Slightly differences in formatting when converting DOCX to HTML and back to DOCX

Hi there.
I’m using Aspose.Words for .NET and my application must support the following workflow:

  1. Convert a DOCX file to HTML;
  2. Manipulate the file content via HTML (optional step);
  3. Convert HTML to DOCX;

We managed to keep original formatting, page options and all, but the output DOCX is still slightly different than the original one, even if there is no HTML manipulation or content edit.

Example:
Paragraphs with same Font, Size and Style are displayed differently in each document, what leads to incorrect page/section breaks.

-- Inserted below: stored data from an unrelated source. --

-- ==== Sys2Proof/Laws/Access.lean ====
section
/-!
SUPPORT. Laws/Access.lean: a named read of the state (a segment, a port, a ring, a register) through an update that
leaves the field it reads. Stated once so that no later proof unfolds the read.
-/

namespace Sys2Proof.Machine

/-! `State.setReg` -/
@[simp] theorem State.seg_setReg (s : State) (o : Nat) (v : Word) (j' : Nat) : (s.setReg o v).seg j' = s.seg j' := by
  simp [State.seg]
@[simp] theorem State.port_setReg (s : State) (o : Nat) (v : Word) (r' : Nat) : (s.setReg o v).port r' = s.port r' := by
  simp [State.port]
@[simp] theorem State.hring_setReg (s : State) (o : Nat) (v : Word) (n' : Nat) : (s.setReg o v).hring n' = s.hring n' := by
  simp [State.hring]
@[simp] theorem State.iq_setReg (s : State) (o : Nat) (v : Word) (q' : Nat) : (s.setReg o v).iq q' = s.iq q' := by
  simp [State.iq]
@[simp] theorem State.thr_setReg (s : State) (o : Nat) (v : Word) (t' : Nat) : (s.setReg o v).thr t' = s.thr t' := by
  simp [State.thr]
@[simp] theorem State.canSt_setReg (s : State) (o : Nat) (v : Word) (n' : Nat) : (s.setReg o v).canSt n' = s.canSt n' := by
  simp [State.canSt]
@[simp] theorem State.chan_setReg (s : State) (o : Nat) (v : Word) (c' : Nat) : (s.setReg o v).chan c' = s.chan c' := by
  simp [State.chan]
@[simp] theorem State.galCell_setReg (s : State) (o : Nat) (v : Word) (i' : Nat) : (s.setReg o v).galCell i' = s.galCell i' := by
  simp [State.galCell]
@[simp] theorem State.galArm_setReg (s : State) (o : Nat) (v : Word) (a' : Nat) : (s.setReg o v).galArm a' = s.galArm a' := by
  simp [State.galArm]
@[simp] theorem State.hub_setReg (s : State) (o : Nat) (v : Word) (d' : Nat) : (s.setReg o v).hub d' = s.hub d' := by
  simp [State.hub]
@[simp] theorem State.waiting_setReg (s : State) (o : Nat) (v : Word) (r' : Nat) : (s.setReg o v).waiting r' = s.waiting r' := by
  simp [State.waiting]
@[simp] theorem State.tread_setReg (s : State) (o : Nat) (v : Word) (i' : Nat) : (s.setReg o v).tread i' = s.tread i' := by
  simp [State.tread]
@[simp] theorem State.blk_setReg (s : State) (o : Nat) (v : Word) (b' : Nat) : (s.setReg o v).blk b' = s.blk b' := by
  simp [State.blk]
@[simp] theorem State.ereg_setReg (s : State) (o : Nat) (v : Word) (o' : Nat) : (s.setReg o v).ereg o' = s.ereg o' := by
  simp [State.ereg]
@[simp] theorem State.erd_setReg (s : State) (o : Nat) (v : Word) (f' : Fld) : (s.setReg o v).erd f' = s.erd f' := by simp [State.erd]
@[simp] theorem State.erdB_setReg (s : State) (o : Nat) (v : Word) (f' : Fld) : (s.setReg o v).erdB f' = s.erdB f' := by simp [State.erdB]

/-! `State.wr` -/
@[simp] theorem State.seg_wr (s : State) (f : Fld) (v : Nat) (j' : Nat) : (s.wr f v).seg j' = s.seg j' := by
  simp [State.seg]
@[simp] theorem State.port_wr (s : State) (f : Fld) (v : Nat) (r' : Nat) : (s.wr f v).port r' = s.port r' := by
  simp [State.port]
@[simp] theorem State.hring_wr (s : State) (f : Fld) (v : Nat) (n' : Nat) : (s.wr f v).hring n' = s.hring n' := by
  simp [State.hring]
@[simp] theorem State.iq_wr (s : State) (f : Fld) (v : Nat) (q' : Nat) : (s.wr f v).iq q' = s.iq q' := by
  simp [State.iq]
@[simp] theorem State.thr_wr (s : State) (f : Fld) (v : Nat) (t' : Nat) : (s.wr f v).thr t' = s.thr t' := by
  simp [State.thr]
@[simp] theorem State.canSt_wr (s : State) (f : Fld) (v : Nat) (n' : Nat) : (s.wr f v).canSt n' = s.canSt n' := by
  simp [State.canSt]
@[simp] theorem State.chan_wr (s : State) (f : Fld) (v : Nat) (c' : Nat) : (s.wr f v).chan c' = s.chan c' := by
  simp [State.chan]
@[simp] theorem State.galCell_wr (s : State) (f : Fld) (v : Nat) (i' : Nat) : (s.wr f v).galCell i' = s.galCell i' := by
  simp [State.galCell]
@[simp] theorem State.galArm_wr (s : State) (f : Fld) (v : Nat) (a' : Nat) : (s.wr f v).galArm a' = s.galArm a' := by
  simp [State.galArm]
@[simp] theorem State.hub_wr (s : State) (f : Fld) (v : Nat) (d' : Nat) : (s.wr f v).hub d' = s.hub d' := by
  simp [State.hub]
@[simp] theorem State.waiting_wr (s : State) (f : Fld) (v : Nat) (r' : Nat) : (s.wr f v).waiting r' = s.waiting r' := by
  simp [State.waiting]
@[simp] theorem State.tread_wr (s : State) (f : Fld) (v : Nat) (i' : Nat) : (s.wr f v).tread i' = s.tread i' := by
  simp [State.tread]
@[simp] theorem State.blk_wr (s : State) (f : Fld) (v : Nat) (b' : Nat) : (s.wr f v).blk b' = s.blk b' := by
  simp [State.blk]
@[simp] theorem State.ereg_wr (s : State) (f : Fld) (v : Nat) (o' : Nat) : (s.wr f v).ereg o' = s.ereg o' := by
  simp [State.ereg]
@[simp] theorem State.erd_wr (s : State) (f : Fld) (v : Nat) (f' : Fld) : (s.wr f v).erd f' = s.erd f' := by simp [State.erd]
@[simp] theorem State.erdB_wr (s : State) (f : Fld) (v : Nat) (f' : Fld) : (s.wr f v).erdB f' = s.erdB f' := by simp [State.erdB]

/-! `State.wrB` -/
@[simp] theorem State.seg_wrB (s : State) (f : Fld) (b : Bool) (j' : Nat) : (s.wrB f b).seg j' = s.seg j' := by
  simp [State.seg]
@[simp] theorem State.port_wrB (s : State) (f : Fld) (b : Bool) (r' : Nat) : (s.wrB f b).port r' = s.port r' := by
  simp [State.port]
@[simp] theorem State.hring_wrB (s : State) (f : Fld) (b : Bool) (n' : Nat) : (s.wrB f b).hring n' = s.hring n' := by
  simp [State.hring]
@[simp] theorem State.iq_wrB (s : State) (f : Fld) (b : Bool) (q' : Nat) : (s.wrB f b).iq q' = s.iq q' := by
  simp [State.iq]
@[simp] theorem State.thr_wrB (s : State) (f : Fld) (b : Bool) (t' : Nat) : (s.wrB f b).thr t' = s.thr t' := by
  simp [State.thr]
@[simp] theorem State.canSt_wrB (s : State) (f : Fld) (b : Bool) (n' : Nat) : (s.wrB f b).canSt n' = s.canSt n' := by
  simp [State.canSt]
@[simp] theorem State.chan_wrB (s : State) (f : Fld) (b : Bool) (c' : Nat) : (s.wrB f b).chan c' = s.chan c' := by
  simp [State.chan]
@[simp] theorem State.galCell_wrB (s : State) (f : Fld) (b : Bool) (i' : Nat) : (s.wrB f b).galCell i' = s.galCell i' := by
  simp [State.galCell]
@[simp] theorem State.galArm_wrB (s : State) (f : Fld) (b : Bool) (a' : Nat) : (s.wrB f b).galArm a' = s.galArm a' := by
  simp [State.galArm]
@[simp] theorem State.hub_wrB (s : State) (f : Fld) (b : Bool) (d' : Nat) : (s.wrB f b).hub d' = s.hub d' := by
  simp [State.hub]
@[simp] theorem State.waiting_wrB (s : State) (f : Fld) (b : Bool) (r' : Nat) : (s.wrB f b).waiting r' = s.waiting r' := by
  simp [State.waiting]
@[simp] theorem State.tread_wrB (s : State) (f : Fld) (b : Bool) (i' : Nat) : (s.wrB f b).tread i' = s.tread i' := by
  simp [State.tread]
@[simp] theorem State.blk_wrB (s : State) (f : Fld) (b : Bool) (b' : Nat) : (s.wrB f b).blk b' = s.blk b' := by
  simp [State.blk]
@[simp] theorem State.ereg_wrB (s : State) (f : Fld) (b : Bool) (o' : Nat) : (s.wrB f b).ereg o' = s.ereg o' := by
  simp [State.ereg]
@[simp] theorem State.erd_wrB (s : State) (f : Fld) (b : Bool) (f' : Fld) : (s.wrB f b).erd f' = s.erd f' := by simp [State.erd]
@[simp] theorem State.erdB_wrB (s : State) (f : Fld) (b : Bool) (f' : Fld) : (s.wrB f b).erdB f' = s.erdB f' := by simp [State.erdB]

/-! `State.wrI` -/
@[simp] theorem State.seg_wrI (s : State) (f : Fld) (i : Int) (j' : Nat) : (s.wrI f i).seg j' = s.seg j' := by
  simp [State.seg]
@[simp] theorem State.port_wrI (s : State) (f : Fld) (i : Int) (r' : Nat) : (s.wrI f i).port r' = s.port r' := by
  simp [State.port]
@[simp] theorem State.hring_wrI (s : State) (f : Fld) (i : Int) (n' : Nat) : (s.wrI f i).hring n' = s.hring n' := by
  simp [State.hring]
@[simp] theorem State.iq_wrI (s : State) (f : Fld) (i : Int) (q' : Nat) : (s.wrI f i).iq q' = s.iq q' := by
  simp [State.iq]
@[simp] theorem State.thr_wrI (s : State) (f : Fld) (i : Int) (t' : Nat) : (s.wrI f i).thr t' = s.thr t' := by
  simp [State.thr]
@[simp] theorem State.canSt_wrI (s : State) (f : Fld) (i : Int) (n' : Nat) : (s.wrI f i).canSt n' = s.canSt n' := by
  simp [State.canSt]
@[simp] theorem State.chan_wrI (s : State) (f : Fld) (i : Int) (c' : Nat) : (s.wrI f i).chan c' = s.chan c' := by
  simp [State.chan]
@[simp] theorem State.galCell_wrI (s : State) (f : Fld) (i : Int) (i' : Nat) : (s.wrI f i).galCell i' = s.galCell i' := by
  simp [State.galCell]
@[simp] theorem State.galArm_wrI (s : State) (f : Fld) (i : Int) (a' : Nat) : (s.wrI f i).galArm a' = s.galArm a' := by
  simp [State.galArm]
@[simp] theorem State.hub_wrI (s : State) (f : Fld) (i : Int) (d' : Nat) : (s.wrI f i).hub d' = s.hub d' := by
  simp [State.hub]
@[simp] theorem State.waiting_wrI (s : State) (f : Fld) (i : Int) (r' : Nat) : (s.wrI f i).waiting r' = s.waiting r' := by
  simp [State.waiting]
@[simp] theorem State.tread_wrI (s : State) (f : Fld) (i : Int) (i' : Nat) : (s.wrI f i).tread i' = s.tread i' := by
  simp [State.tread]
@[simp] theorem State.blk_wrI (s : State) (f : Fld) (i : Int) (b' : Nat) : (s.wrI f i).blk b' = s.blk b' := by
  simp [State.blk]
@[simp] theorem State.ereg_wrI (s : State) (f : Fld) (i : Int) (o' : Nat) : (s.wrI f i).ereg o' = s.ereg o' := by
  simp [State.ereg]
@[simp] theorem State.erd_wrI (s : State) (f : Fld) (i : Int) (f' : Fld) : (s.wrI f i).erd f' = s.erd f' := by simp [State.erd]
@[simp] theorem State.erdB_wrI (s : State) (f : Fld) (i : Int) (f' : Fld) : (s.wrI f i).erdB f' = s.erdB f' := by simp [State.erdB]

Here is my Input and Output documents (with no content edits in this case): input-output-words.zip (514.6 KB)

And here is a sample project containing my convert code: convertion-src.zip (127.5 KB)

My Aspose.Words version is 18.9.0

Please help me out, since my customers are unable to use my application due to this issue.

@dionisioleonardo,

Please also provide comparison screenshot(s) highlighting all the problematic areas in Aspose.Words generated final output Word document and attach them here for our reference. We will then investigate the issue(s) on our end and provide you more information. Thanks for your cooperation.

Here they are:

Screenshot_1.jpg (385.3 KB)

In this screenshot you can see:
A) The first paragraph is displayed slightly differently in the output document
B) The content doesn’t fit in the page

Which leads to a incorrect page break, as you can see in this other screenshot:
Screenshot_2.jpg (285.9 KB)

This problem happens in all the document, not just the first page. I only took screenshots from the first page as an example.

@dionisioleonardo,

For the sake of correction, we have logged this problem in our issue tracking system. The ID of this issue is WORDSNET-17474. We will further look into the details of this problem and will keep you updated on the status of this issue. We apologize for your inconvenience.

Hi there.

Any updates on this?

Thanks!

@dionisioleonardo,

Regarding WORDSNET-17474, we have completed the analysis of this issue and the root cause has been identified. We have also implemented a fix but currently, we are reviewing/testing all code changes that were done in the scope of this issue. We will inform you via this thread as soon as your issue is resolved. We apologize for any inconvenience.

Hi there.

Any ETA for this fix?

Thanks.

@dionisioleonardo,

We have good news for you i.e. WORDSNET-17474 has now been resolved and the fix of this issue will be integrated in next release of Aspose.Words i.e. 18.12. We will inform you via this thread as soon as 18.12 release of Aspose.Words will be published within next couple of days.

The issues you have found earlier (filed as WORDSNET-17474) have been fixed in this Aspose.Words for .NET 18.12 update and this Aspose.Words for Java 18.12 update.